The blog post, “Deep Reinforcement Learning Doesn’t Work Yet”, has been making the rounds for the last few months, but I only just sat down to read it.
It’s a terrific summary of the current state of deep learning research, reasons why DeepRL is not yet living up to its hype, and hope for the future. It’s written by Alexander Irpan, who works on RL at Google Brain.
“For purely getting good performance, deep RL’s track record isn’t that great, because it consistently gets beaten by other methods.”
There is a lot of interest in using DeepRL for self-driving cars. While this is a super-exciting opportunity in theory, in practice DeepRL has not been effective.

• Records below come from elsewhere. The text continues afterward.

theorem messageEnd_capacity (e : MessageEnd) (s : State) (h : CapacityLaw s) : CapacityLaw (messageEnd e s) := by
  have drop : ∀ k c, CapacityLaw (dropMessage k c s) := by
    intro k c
    unfold dropMessage
    split
    · exact h
    · refine raiseRefused_capacity _ _ _ _ (txq_capacity _ _ _ _ _ h ?_)
      have := h.1 c
      simp only [List.length_dropLast]
      omega
  unfold messageEnd
  split
  · exact h
  · exact raiseRefused_capacity _ _ _ _ h
  · split
    · exact txq_capacity _ _ _ _ _ h (by simpa using h.1 _)
    · exact drop _ _
    · exact drop _ _

theorem frameSupplied_capacity (c : Class) (s : State) (h : CapacityLaw s) : CapacityLaw (frameSupplied c s) := by
  have hl := h.1 c
  unfold frameSupplied
  split
  · exact h
  · rename_i d rest hq
    rw [hq] at hl
    simp only [List.length_cons] at hl
    have sent : CapacityLaw (segmentSent c d rest s) := by
      unfold segmentSent
      split
      · dsimp only
        split
        · exact takeNotice_capacity _ _ (txq_capacity _ _ _ _ _ h (by omega))
        · exact txq_capacity _ _ _ _ _ h (by omega)
      · exact txq_capacity _ _ _ _ _ h (by simpa using hl)
    split
    · exact h
    · exact txq_capacity _ _ _ _ _ h (by omega)
    · exact sent
    · exact sent

theorem flushQueue_capacity (c : Class) (s : State) (h : CapacityLaw s) : CapacityLaw (flushQueue c s) :=
  takeNotices_capacity _ _ (txq_capacity _ _ _ _ _ h (le_trans (List.length_filterMap_le _ _) (h.1 c)))

theorem endQueue_capacity (c : Class) (s : State) (h : CapacityLaw s) : CapacityLaw (endQueue c s) :=
  takeNotices_capacity _ _ (txq_capacity _ _ _ _ _ h (by simp))

/-! ### Both pools and the capacities, operation by operation -/

/-- The pools are as full as they were, and the capacities are kept. -/
def PoolsKept (s t : State) : Prop :=
  rxTotal t = rxTotal s ∧ txTotal t = txTotal s ∧ (CapacityLaw s → CapacityLaw t)

namespace PoolsKept

theorem refl (s : State) : PoolsKept s s := ⟨rfl, rfl, id⟩

theorem trans {s t u : State} (h : PoolsKept s t) (g : PoolsKept t u) : PoolsKept s u :=
  ⟨g.1.trans h.1, g.2.1.trans h.2.1, fun k => g.2.2 (h.2.2 k)⟩

/-- An operation on other state keeps the pools. -/
theorem of_eq {s t : State} (h1 : t.txq = s.txq) (h2 : t.ras = s.ras) (h3 : t.dlv = s.dlv)
    (h4 : t.trb.framer = s.trb.framer) (h5 : t.mgt.settings = s.mgt.settings) : PoolsKept s t := by
  refine ⟨?_, ?_, fun h => ?_⟩
  · simp only [rxTotal, h2, h3, h4]
  · simp only [txTotal, h1]
  · exact capacityLaw_of_eq (by rw [h1]) (by rw [h2]) (by rw [h3]) (by rw [h3]) (by rw [h3]) h5 h

/-- What the pools law and the capacities say of the state before, they say of the state after. -/
theorem laws {s t : State} (h : PoolsKept s t) (h1 : TxPoolLaw s) (h2 : RxPoolLaw s) (h3 : CapacityLaw s) :
    TxPoolLaw t ∧ RxPoolLaw t ∧ CapacityLaw t :=
  ⟨h.2.1.trans h1, h.1.trans h2, h.2.2 h3⟩

end PoolsKept

theorem takeNotice_pools (n : Notice) (s : State) : PoolsKept s (takeNotice n s) :=
  ⟨by simp, txTotal_of_txq (by simp), takeNotice_capacity n s⟩

theorem raiseRefused_pools (k : RefusalCause) (c : Class) (tag : Byte) (s : State) :
    PoolsKept s (raiseRefused k c tag s) :=
  ⟨by simp, txTotal_of_txq (by simp), raiseRefused_capacity k c tag s⟩

theorem takeEgressWord_pools (s : State) : PoolsKept s (takeEgressWord s) :=
  ⟨by simp, txTotal_of_txq (by simp), takeEgressWord_capacity s⟩

theorem removeSources_pools (rs : List Station) (s : State) : PoolsKept s (removeSources rs s) :=
  ⟨by simp, txTotal_of_txq (by simp), abortContexts_capacity _ _ s⟩

theorem rasSessionEnd_pools (s : State) : PoolsKept s (rasSessionEnd s) :=
  ⟨by simp, txTotal_of_txq (by simp), abortContexts_capacity _ _ s⟩

theorem takeSegment_pools (t : Time) (f : SegmentFrame) (s : State) : PoolsKept s (takeSegment t f s) :=
  ⟨by simp, txTotal_of_txq (by simp), takeSegment_capacity t f s⟩

theorem takeAbort_pools (f : AbortFrame) (s : State) : PoolsKept s (takeAbort f s) :=
  ⟨by simp, txTotal_of_txq (by simp), takeAbort_capacity f s⟩

theorem staleExpiry_pools (t : Time) (st : Station) (c : Class) (s : State) : PoolsKept s (staleExpiry t st c s) :=
  ⟨by simp, txTotal_of_txq (by simp), staleExpiry_capacity t st c s⟩

theorem headerTaken_pools (h : FirstHead) (tag : Byte) (len : Nat) (s : State) :
    PoolsKept s (headerTaken h tag len s) :=
  ⟨by simp [rxTotal], by simp, headerTaken_capacity h tag len s⟩

theorem payloadTaken_pools (w : Word) (s : State) : PoolsKept s (payloadTaken w s) :=
  ⟨by simp [rxTotal], by simp, payloadTaken_capacity w s⟩

theorem messageEnd_pools (e : MessageEnd) (s : State) : PoolsKept s (messageEnd e s) := by
  refine ⟨?_, by simp, messageEnd_capacity e s⟩
  unfold messageEnd dropMessage
  (repeat' split) <;> first
    | rfl
    | (rw [raiseRefused_rxTotal]; rfl)

theorem frameSupplied_pools (c : Class) (s : State) : PoolsKept s (frameSupplied c s) := by
  refine ⟨?_, by simp, frameSupplied_capacity c s⟩
  unfold frameSupplied segmentSent
  (repeat' split) <;> first
    | rfl
    | (rw [takeNotice_rxTotal]; rfl)

theorem flushQueue_pools (c : Class) (s : State) : PoolsKept s (flushQueue c s) :=
  ⟨by rw [flushQueue, takeNotices_rxTotal]; rfl, by simp, flushQueue_capacity c s⟩

theorem endQueue_pools (c : Class) (s : State) : PoolsKept s (endQueue c s) :=
  ⟨by rw [endQueue, takeNotices_rxTotal]; rfl, by simp, endQueue_capacity c s⟩

theorem txqSessionEnd_pools (s : State) : PoolsKept s (txqSessionEnd s) :=
  (((endQueue_pools 0 s).trans (endQueue_pools 1 _)).trans (endQueue_pools 2 _)).trans (endQueue_pools 3 _)

theorem enterState_pools (st : StationState) (s : State) : PoolsKept s (enterState st s) :=
  .of_eq (by simp) (by simp) (by simp) (by simp) (by simp)

theorem endQueues_pools (s : State) : PoolsKept s (endQueues s) := by
  have k : PoolsKept s { s with freeIx := s.freeIx + 1 } := .of_eq rfl rfl rfl rfl rfl
  unfold endQueues
  split
  · exact txqSessionEnd_pools s
  · split
    · exact (k.trans (txqSessionEnd_pools _)).trans (rasSessionEnd_pools _)
    · exact (k.trans (rasSessionEnd_pools _)).trans (txqSessionEnd_pools _)

theorem endSession_pools (s : State) : PoolsKept s (endSession s) := by
  refine (endQueues_pools s).trans ?_
  unfold endSession
  exact .of_eq (by simp) (by simp) (by simp) (by simp) (by simp)

theorem enterStopped_pools (s : State) : PoolsKept s (enterStopped s) :=
  (enterState_pools _ s).trans (endSession_pools _)

theorem enterHalted_pools (h : HaltCause) (s : State) : PoolsKept s (enterHalted h s) := by
  unfold enterHalted
  split
  · exact .refl s
  · refine PoolsKept.trans ?_ (endSession_pools _)
    exact .of_eq (by simp) (by simp) (by simp) (by simp) (by simp)

theorem enterListen_pools (t : Time) (s : State) : PoolsKept s (enterListen t s) := by
  unfold enterListen
  split
  · exact enterStopped_pools s
  · exact .of_eq (by simp) (by simp) (by simp) (by simp) (by simp)

theorem stepLoss_pools (t : Time) (s : State) : PoolsKept s (stepLoss t s) := by
  refine PoolsKept.trans ?_ (enterListen_pools t _)
  exact .of_eq (by simp) (by simp) (by simp) (by simp) (by simp)

theorem takeTable_pools (f : TableFrame) (s : State) : PoolsKept s (takeTable f s) := by
  unfold takeTable
  split
  · split
    · unfold loadTable
      dsimp only
      generalize hu : ({ s with ssu := { s.ssu with sched := Sched.ofBytes f.body, digest := f.digest } } : State) = u
      have k : PoolsKept s u := by subst hu; exact .of_eq rfl rfl rfl rfl rfl
      exact (k.trans (removeSources_pools _ u)).trans (.of_eq rfl rfl rfl rfl rfl)
    · exact .of_eq rfl rfl rfl rfl rfl
  · exact .refl s

theorem commit_pools (o : Announcement) (s : State) : PoolsKept s (commit o s) := by
  unfold commit
  dsimp only
  refine PoolsKept.trans ?_ (removeSources_pools _ _)
  split <;> exact .of_eq rfl rfl rfl rfl rfl

/-! ### The line, the ingress parser and the end of the announcement phase -/

/-- `trans` with the later operation first. -/
theorem PoolsKept.after {s t u : State} (g : PoolsKept t u) (h : PoolsKept s t) : PoolsKept s u := h.trans g

theorem verdict_pools (o : Announcement) (s : State) : PoolsKept s (verdict o s) := by
  unfold verdict
  dsimp only
  split
  · generalize hu : ({ s with cyc := { s.cyc with outcome := some { o with committed := true } } } : State) = u
    have k : PoolsKept s u := by subst hu; exact .of_eq rfl rfl rfl rfl rfl
    refine (k.trans (commit_pools o u)).trans ?_
    split
    · exact .of_eq (by simp) (by simp) (by simp) (by simp) (by simp)
    · exact .refl _
  · split <;> exact .of_eq (by simp) (by simp) (by simp) (by simp) (by simp)

theorem endAnnouncement_pools (t : Time) (s : State) : PoolsKept s (endAnnouncement t s) := by
  have k : ∀ u, PoolsKept u (fixDataPhase t u) := fun u => .of_eq (by simp) (by simp) (by simp) (by simp) (by simp)
  unfold endAnnouncement
  refine PoolsKept.trans ?_ (k _)
  split
  · split
    · exact .of_eq (by simp) (by simp) (by simp) (by simp) (by simp)
    · exact .refl s
  · split
    · exact verdict_pools _ s
    · exact .refl s

theorem joinCycleEnds_pools (t : Time) (s : State) : PoolsKept s (boundaryStep.joinCycleEnds t s) := by
  unfold boundaryStep.joinCycleEnds
  dsimp only
  split
  · split
    · exact (enterHalted_pools _ _).after (.of_eq rfl rfl rfl rfl rfl)
    · exact (enterListen_pools _ _).after (.of_eq rfl rfl rfl rfl rfl)
  · exact .of_eq rfl rfl rfl rfl rfl

theorem boundaryStep_pools (t : Time) (s : State) : PoolsKept s (boundaryStep t s) := by
  have m : PoolsKept s (boundaryStep.settleMember s) := .of_eq (by simp) (by simp) (by simp) (by simp) (by simp)
  have n : PoolsKept s (boundaryStep.settleNotMember s) := .of_eq (by simp) (by simp) (by simp) (by simp) (by simp)
  unfold boundaryStep
  split
  · exact m
  · exact m
  · exact m
  · exact n
  · exact n
  · exact (joinCycleEnds_pools _ _).after (.of_eq rfl rfl rfl rfl rfl)
  · exact joinCycleEnds_pools _ _
  · exact .of_eq (by simp) (by simp) (by simp) (by simp) (by simp)
  · dsimp only
    split
    · exact (stepLoss_pools _ _).after (.of_eq rfl rfl rfl rfl rfl)
    · exact .of_eq rfl rfl rfl rfl rfl
  · exact enterStopped_pools _
  all_goals exact .refl s

theorem takeBoundary_pools (t : Time) (s : State) : PoolsKept s (takeBoundary t s) :=
  (boundaryStep_pools t _).after (.of_eq rfl rfl rfl rfl rfl)

theorem beginGap_pools (t : Time) (s : State) : PoolsKept s (beginGap t s) :=
  (takeBoundary_pools _ _).after (.of_eq rfl rfl rfl rfl rfl)

theorem compareProfile_pools (b : Byte) (s : State) : PoolsKept s (compareProfile b s) := by
  unfold compareProfile
  (repeat' split) <;> first
    | exact enterHalted_pools _ _
    | exact .of_eq rfl rfl rfl rfl rfl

“I tried to think of real-world, productionized uses of deep RL…The way I see it, either deep RL is still a research topic that isn’t robust enough for widespread use, or it’s usable and the people who’ve gotten it to work aren’t publicizing it. I think the former is more likely.”
A big challenge for RL generally, and particularly when it comes to self-driving cars, is the design of a reward function. It’s not clear what the reward function for driving a car would be. And, as Irpan makes clear, unless the reward function is designed near perfectly, the learning agent is going to find all sorts of disastrous shortcuts to maximize the learning function at the expense of violating the implicit rules of the game.
“A friend is training a simulated robot arm to reach towards a point above a table. It turns out the point was defined with respect to the table, and the table wasn’t anchored to anything. The policy learned to slam the table really hard, making the table fall over, which moved the target point too. The target point just so happened to fall next to the end of the arm.”
Irpan is hopeful about the future of RL for practical problems, but cautiously so. Definitely worth a read.